***** Available data

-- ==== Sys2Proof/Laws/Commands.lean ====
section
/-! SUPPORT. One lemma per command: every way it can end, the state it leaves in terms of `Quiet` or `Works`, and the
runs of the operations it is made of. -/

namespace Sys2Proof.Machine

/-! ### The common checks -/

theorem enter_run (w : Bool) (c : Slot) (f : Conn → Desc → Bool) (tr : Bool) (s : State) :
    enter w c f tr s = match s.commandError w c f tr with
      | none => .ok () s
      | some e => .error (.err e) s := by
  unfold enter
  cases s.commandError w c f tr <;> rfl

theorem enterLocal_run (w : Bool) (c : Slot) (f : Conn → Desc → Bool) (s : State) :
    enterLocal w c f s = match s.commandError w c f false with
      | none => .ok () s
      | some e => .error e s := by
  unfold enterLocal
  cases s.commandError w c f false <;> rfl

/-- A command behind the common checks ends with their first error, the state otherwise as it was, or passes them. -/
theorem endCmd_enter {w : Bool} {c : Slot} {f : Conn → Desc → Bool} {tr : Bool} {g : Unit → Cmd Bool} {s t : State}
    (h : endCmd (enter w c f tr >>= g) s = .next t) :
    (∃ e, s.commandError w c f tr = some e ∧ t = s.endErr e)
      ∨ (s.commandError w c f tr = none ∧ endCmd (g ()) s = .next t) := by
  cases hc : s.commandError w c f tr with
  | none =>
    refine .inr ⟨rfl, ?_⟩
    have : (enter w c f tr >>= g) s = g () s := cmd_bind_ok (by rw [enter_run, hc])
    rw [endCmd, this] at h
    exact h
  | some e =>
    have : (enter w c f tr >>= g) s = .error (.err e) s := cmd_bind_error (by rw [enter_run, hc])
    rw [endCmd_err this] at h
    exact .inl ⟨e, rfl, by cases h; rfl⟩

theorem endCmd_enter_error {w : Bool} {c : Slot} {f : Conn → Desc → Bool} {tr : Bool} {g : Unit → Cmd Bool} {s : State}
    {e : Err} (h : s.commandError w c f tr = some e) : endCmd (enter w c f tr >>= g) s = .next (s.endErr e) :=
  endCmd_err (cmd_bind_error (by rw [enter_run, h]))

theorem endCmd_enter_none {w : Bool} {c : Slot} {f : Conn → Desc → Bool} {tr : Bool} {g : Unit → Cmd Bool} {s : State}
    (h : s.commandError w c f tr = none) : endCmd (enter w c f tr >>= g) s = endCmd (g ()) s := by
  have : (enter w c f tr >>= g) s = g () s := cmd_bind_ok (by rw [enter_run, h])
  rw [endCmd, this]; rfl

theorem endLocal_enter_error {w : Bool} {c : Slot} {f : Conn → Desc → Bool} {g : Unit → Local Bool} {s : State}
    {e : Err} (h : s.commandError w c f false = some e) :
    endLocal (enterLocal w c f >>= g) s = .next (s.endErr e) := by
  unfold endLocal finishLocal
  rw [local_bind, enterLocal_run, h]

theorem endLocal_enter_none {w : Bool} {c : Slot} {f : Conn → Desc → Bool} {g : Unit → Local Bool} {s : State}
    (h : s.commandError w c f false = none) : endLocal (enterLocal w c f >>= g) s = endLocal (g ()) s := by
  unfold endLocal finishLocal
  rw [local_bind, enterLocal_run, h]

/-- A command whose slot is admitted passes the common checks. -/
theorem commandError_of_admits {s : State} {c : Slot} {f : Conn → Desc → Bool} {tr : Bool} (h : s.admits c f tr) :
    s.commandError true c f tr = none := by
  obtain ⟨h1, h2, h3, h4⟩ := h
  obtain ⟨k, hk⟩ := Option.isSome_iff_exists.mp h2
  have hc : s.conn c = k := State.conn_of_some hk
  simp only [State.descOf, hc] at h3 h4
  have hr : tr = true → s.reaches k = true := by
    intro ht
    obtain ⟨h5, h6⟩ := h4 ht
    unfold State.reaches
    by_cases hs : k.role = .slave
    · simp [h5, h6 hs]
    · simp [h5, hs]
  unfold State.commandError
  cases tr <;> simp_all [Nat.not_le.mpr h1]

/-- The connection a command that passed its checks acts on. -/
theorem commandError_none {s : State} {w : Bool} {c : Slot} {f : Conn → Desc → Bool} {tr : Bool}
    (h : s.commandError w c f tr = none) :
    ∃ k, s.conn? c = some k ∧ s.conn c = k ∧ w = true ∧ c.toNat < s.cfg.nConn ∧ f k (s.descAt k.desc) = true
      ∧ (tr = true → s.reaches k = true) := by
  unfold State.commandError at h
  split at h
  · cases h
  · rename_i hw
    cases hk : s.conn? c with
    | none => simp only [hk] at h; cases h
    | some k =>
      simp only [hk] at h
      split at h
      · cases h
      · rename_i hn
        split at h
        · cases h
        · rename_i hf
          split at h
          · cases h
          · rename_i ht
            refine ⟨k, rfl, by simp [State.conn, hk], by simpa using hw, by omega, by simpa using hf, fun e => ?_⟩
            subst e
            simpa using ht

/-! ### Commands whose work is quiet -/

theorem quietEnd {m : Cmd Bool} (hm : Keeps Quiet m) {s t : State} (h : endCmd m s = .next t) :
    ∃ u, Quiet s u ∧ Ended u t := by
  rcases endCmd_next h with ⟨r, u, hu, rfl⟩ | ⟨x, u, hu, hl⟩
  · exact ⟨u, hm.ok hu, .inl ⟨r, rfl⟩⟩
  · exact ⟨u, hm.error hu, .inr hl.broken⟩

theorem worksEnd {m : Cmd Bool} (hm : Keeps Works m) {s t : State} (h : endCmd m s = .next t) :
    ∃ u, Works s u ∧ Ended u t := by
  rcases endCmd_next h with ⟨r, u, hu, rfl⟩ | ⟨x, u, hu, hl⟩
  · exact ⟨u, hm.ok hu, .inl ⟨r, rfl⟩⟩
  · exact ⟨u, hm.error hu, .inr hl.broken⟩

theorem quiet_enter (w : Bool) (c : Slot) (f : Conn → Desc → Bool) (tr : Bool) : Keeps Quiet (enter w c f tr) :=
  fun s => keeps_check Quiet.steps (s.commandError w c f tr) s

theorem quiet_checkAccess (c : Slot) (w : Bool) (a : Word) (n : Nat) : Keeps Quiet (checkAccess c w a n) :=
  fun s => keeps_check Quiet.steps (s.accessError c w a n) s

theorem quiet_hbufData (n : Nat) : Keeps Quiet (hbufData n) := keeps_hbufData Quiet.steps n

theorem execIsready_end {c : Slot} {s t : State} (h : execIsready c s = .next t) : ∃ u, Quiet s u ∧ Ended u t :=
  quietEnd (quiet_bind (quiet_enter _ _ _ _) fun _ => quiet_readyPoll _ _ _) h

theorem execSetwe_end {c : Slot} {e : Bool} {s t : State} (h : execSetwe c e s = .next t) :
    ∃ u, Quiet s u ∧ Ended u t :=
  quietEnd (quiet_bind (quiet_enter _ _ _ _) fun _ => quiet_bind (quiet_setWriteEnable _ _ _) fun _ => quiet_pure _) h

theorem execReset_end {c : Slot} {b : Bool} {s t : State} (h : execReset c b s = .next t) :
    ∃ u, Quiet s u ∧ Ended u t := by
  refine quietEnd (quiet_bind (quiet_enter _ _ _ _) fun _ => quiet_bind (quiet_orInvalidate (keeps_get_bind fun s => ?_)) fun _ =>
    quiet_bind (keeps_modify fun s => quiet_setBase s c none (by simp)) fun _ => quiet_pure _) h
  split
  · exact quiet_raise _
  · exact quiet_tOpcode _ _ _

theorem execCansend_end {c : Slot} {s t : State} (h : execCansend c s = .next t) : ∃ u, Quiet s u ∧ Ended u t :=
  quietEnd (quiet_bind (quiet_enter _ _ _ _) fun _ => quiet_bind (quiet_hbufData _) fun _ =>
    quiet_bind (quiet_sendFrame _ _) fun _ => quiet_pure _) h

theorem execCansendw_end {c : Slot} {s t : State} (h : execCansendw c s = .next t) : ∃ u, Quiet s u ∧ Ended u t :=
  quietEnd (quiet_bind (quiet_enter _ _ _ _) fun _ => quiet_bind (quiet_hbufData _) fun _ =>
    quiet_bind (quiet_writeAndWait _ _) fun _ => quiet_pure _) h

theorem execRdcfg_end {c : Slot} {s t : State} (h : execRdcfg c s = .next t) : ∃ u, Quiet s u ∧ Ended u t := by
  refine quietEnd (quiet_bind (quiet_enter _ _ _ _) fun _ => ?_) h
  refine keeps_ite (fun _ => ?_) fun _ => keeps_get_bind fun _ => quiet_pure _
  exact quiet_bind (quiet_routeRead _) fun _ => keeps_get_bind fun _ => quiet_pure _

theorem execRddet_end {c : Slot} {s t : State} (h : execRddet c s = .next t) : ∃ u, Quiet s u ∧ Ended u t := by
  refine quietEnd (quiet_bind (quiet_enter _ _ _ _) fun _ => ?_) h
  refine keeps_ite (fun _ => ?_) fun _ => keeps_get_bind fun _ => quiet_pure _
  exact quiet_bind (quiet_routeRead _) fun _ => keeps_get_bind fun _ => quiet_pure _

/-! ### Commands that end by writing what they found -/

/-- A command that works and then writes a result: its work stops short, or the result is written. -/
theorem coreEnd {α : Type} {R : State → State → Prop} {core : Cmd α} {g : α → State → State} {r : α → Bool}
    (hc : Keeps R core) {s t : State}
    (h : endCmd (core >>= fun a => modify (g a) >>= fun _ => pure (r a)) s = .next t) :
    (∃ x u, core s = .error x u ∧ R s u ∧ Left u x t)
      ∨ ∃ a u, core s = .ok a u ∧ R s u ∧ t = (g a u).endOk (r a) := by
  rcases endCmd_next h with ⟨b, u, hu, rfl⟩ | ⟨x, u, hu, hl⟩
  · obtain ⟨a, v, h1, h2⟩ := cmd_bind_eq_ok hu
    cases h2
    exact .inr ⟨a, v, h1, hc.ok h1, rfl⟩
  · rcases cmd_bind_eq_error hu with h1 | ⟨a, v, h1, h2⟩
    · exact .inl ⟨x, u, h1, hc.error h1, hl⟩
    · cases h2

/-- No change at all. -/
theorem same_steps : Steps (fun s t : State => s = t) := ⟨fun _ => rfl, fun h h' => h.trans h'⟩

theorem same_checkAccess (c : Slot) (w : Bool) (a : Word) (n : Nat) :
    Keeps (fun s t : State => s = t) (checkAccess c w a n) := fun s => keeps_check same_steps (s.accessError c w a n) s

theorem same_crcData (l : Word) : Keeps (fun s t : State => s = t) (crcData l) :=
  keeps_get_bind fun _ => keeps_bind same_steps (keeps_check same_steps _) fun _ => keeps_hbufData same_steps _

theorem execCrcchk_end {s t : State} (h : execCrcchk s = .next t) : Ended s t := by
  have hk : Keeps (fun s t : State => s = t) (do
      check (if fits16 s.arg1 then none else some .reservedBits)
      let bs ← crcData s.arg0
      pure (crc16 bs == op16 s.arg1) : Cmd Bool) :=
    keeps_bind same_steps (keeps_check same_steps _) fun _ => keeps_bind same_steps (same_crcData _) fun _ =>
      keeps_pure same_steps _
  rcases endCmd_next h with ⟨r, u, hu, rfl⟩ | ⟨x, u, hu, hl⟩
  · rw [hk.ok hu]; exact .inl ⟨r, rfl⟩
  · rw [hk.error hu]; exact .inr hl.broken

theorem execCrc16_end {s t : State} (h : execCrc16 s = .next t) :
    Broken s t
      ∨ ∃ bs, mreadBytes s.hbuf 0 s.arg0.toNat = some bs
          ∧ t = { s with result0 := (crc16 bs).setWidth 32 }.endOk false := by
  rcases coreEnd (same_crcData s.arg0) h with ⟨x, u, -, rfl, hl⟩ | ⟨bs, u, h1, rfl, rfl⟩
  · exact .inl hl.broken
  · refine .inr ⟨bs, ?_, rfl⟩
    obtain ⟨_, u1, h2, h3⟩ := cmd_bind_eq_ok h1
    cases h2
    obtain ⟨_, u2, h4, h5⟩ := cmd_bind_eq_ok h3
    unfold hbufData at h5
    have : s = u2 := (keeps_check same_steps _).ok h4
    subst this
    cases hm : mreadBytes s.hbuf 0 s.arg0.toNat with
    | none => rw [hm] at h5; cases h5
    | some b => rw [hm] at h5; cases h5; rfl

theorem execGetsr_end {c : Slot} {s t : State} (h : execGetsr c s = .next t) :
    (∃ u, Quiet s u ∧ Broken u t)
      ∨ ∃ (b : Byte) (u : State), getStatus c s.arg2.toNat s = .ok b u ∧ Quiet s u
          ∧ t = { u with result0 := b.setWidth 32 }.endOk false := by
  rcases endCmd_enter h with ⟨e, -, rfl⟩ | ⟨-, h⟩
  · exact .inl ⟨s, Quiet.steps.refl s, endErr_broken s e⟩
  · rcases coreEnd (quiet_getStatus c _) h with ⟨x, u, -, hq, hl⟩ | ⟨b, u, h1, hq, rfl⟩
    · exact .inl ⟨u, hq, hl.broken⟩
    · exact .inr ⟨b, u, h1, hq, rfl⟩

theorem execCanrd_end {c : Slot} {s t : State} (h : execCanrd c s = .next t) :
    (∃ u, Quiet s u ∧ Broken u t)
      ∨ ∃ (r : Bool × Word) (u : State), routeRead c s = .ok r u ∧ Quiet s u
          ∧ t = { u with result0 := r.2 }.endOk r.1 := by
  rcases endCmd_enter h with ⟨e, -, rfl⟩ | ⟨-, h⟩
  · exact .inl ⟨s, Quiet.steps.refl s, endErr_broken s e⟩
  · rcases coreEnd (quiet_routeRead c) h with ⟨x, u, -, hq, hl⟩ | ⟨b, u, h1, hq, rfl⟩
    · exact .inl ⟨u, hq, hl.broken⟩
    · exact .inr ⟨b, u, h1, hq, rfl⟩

**********
***** Available data

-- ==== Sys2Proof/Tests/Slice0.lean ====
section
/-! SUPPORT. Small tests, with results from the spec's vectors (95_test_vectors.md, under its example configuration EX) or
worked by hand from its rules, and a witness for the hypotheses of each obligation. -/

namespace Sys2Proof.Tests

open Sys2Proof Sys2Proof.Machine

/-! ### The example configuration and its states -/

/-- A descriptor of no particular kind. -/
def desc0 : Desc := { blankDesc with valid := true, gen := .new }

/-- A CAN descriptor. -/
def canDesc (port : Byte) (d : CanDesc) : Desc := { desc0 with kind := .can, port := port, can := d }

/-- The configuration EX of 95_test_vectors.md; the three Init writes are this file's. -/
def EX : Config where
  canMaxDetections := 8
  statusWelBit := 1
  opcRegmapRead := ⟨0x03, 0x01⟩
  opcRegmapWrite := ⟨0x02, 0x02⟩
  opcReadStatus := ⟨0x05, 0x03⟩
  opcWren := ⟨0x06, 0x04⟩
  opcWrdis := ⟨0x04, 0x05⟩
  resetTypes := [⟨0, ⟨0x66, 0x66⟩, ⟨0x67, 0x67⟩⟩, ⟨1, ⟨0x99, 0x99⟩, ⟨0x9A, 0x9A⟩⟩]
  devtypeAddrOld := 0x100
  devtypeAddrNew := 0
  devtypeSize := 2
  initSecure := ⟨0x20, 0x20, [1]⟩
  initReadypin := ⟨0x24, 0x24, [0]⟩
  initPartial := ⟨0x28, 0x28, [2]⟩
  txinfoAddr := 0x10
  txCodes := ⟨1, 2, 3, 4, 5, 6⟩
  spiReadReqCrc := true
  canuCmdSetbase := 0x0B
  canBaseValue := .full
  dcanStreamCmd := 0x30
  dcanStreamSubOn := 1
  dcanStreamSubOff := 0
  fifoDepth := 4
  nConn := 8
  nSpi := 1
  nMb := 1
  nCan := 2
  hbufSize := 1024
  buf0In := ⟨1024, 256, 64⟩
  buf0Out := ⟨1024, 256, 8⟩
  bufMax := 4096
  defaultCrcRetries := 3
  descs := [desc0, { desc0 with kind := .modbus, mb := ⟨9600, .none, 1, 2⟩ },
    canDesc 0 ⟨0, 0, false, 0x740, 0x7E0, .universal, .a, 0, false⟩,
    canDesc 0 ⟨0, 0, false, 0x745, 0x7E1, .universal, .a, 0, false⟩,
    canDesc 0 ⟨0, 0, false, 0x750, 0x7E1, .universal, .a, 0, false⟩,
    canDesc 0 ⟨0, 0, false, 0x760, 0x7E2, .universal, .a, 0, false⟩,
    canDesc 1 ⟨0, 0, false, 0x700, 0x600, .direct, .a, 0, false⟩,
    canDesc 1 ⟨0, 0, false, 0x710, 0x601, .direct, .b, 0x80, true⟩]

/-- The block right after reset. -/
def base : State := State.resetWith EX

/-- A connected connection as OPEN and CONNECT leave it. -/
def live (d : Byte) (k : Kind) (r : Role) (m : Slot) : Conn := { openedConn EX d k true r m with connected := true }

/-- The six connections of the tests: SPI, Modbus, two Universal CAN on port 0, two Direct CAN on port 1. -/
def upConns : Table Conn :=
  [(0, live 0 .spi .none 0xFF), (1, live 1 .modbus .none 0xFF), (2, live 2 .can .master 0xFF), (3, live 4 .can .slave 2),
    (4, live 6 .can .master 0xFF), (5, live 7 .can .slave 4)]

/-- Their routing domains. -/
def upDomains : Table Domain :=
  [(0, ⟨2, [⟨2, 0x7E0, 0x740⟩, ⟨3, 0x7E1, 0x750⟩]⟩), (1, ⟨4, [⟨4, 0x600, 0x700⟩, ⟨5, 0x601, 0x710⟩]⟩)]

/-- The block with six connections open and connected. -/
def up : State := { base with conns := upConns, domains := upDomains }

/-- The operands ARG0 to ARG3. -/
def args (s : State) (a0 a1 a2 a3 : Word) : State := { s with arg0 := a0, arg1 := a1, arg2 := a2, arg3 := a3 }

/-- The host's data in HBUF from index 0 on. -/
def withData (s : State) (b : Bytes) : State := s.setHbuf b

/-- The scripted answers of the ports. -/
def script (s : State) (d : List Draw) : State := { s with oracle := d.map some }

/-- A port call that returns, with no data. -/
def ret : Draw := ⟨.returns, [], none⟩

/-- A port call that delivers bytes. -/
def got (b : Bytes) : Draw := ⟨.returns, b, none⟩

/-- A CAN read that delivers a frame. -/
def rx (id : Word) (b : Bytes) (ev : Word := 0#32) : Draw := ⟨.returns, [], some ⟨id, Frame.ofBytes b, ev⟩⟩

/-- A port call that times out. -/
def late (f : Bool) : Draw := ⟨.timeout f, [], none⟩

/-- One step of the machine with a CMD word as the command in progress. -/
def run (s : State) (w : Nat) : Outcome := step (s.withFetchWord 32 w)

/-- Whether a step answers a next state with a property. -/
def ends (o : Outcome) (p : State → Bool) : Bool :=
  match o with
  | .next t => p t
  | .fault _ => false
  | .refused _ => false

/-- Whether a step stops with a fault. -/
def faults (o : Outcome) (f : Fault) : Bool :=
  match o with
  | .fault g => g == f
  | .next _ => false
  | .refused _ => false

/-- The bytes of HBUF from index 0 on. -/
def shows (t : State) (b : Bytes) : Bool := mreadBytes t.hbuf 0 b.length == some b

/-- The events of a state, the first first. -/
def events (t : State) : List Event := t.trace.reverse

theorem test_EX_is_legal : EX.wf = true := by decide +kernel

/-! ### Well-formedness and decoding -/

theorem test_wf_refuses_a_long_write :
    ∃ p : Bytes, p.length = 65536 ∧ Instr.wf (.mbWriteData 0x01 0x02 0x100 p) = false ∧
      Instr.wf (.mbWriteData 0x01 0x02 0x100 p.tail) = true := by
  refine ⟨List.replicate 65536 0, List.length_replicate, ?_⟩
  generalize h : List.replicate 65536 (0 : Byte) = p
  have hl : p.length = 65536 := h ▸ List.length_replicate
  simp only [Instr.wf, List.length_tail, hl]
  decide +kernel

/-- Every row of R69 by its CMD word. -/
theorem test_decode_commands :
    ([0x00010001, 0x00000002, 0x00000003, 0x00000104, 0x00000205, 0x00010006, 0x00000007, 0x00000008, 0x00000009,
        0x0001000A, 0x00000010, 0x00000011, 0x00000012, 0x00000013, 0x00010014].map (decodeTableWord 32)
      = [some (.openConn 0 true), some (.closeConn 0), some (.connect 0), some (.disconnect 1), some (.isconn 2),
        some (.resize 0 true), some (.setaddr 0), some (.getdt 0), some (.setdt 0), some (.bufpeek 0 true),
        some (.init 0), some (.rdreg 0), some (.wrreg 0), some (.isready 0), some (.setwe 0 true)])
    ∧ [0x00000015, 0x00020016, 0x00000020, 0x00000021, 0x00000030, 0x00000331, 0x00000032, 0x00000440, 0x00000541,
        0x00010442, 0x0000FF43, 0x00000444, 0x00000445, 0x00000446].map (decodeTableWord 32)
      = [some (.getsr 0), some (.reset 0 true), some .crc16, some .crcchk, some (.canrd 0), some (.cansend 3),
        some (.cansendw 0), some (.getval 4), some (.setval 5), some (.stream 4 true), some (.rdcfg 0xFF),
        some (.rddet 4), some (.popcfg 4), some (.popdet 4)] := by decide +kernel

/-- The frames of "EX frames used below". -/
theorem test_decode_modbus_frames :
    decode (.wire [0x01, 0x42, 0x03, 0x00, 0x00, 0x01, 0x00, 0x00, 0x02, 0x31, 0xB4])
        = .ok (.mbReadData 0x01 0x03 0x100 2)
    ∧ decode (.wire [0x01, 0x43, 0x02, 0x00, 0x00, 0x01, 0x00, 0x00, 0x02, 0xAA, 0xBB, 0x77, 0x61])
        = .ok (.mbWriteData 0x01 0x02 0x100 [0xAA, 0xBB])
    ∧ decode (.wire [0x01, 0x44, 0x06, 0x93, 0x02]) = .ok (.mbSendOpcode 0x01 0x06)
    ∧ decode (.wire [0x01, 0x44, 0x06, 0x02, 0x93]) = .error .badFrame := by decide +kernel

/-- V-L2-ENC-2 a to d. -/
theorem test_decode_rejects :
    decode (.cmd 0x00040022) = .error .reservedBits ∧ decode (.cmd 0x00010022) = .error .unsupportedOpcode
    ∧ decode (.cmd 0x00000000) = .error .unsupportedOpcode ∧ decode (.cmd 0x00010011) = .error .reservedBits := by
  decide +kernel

**********

Assignment:
Report each line in the preceding entries that holds the string "delivers".

Answer:
/-- A port call that delivers bytes. -/
/-- A CAN read that delivers a frame. -/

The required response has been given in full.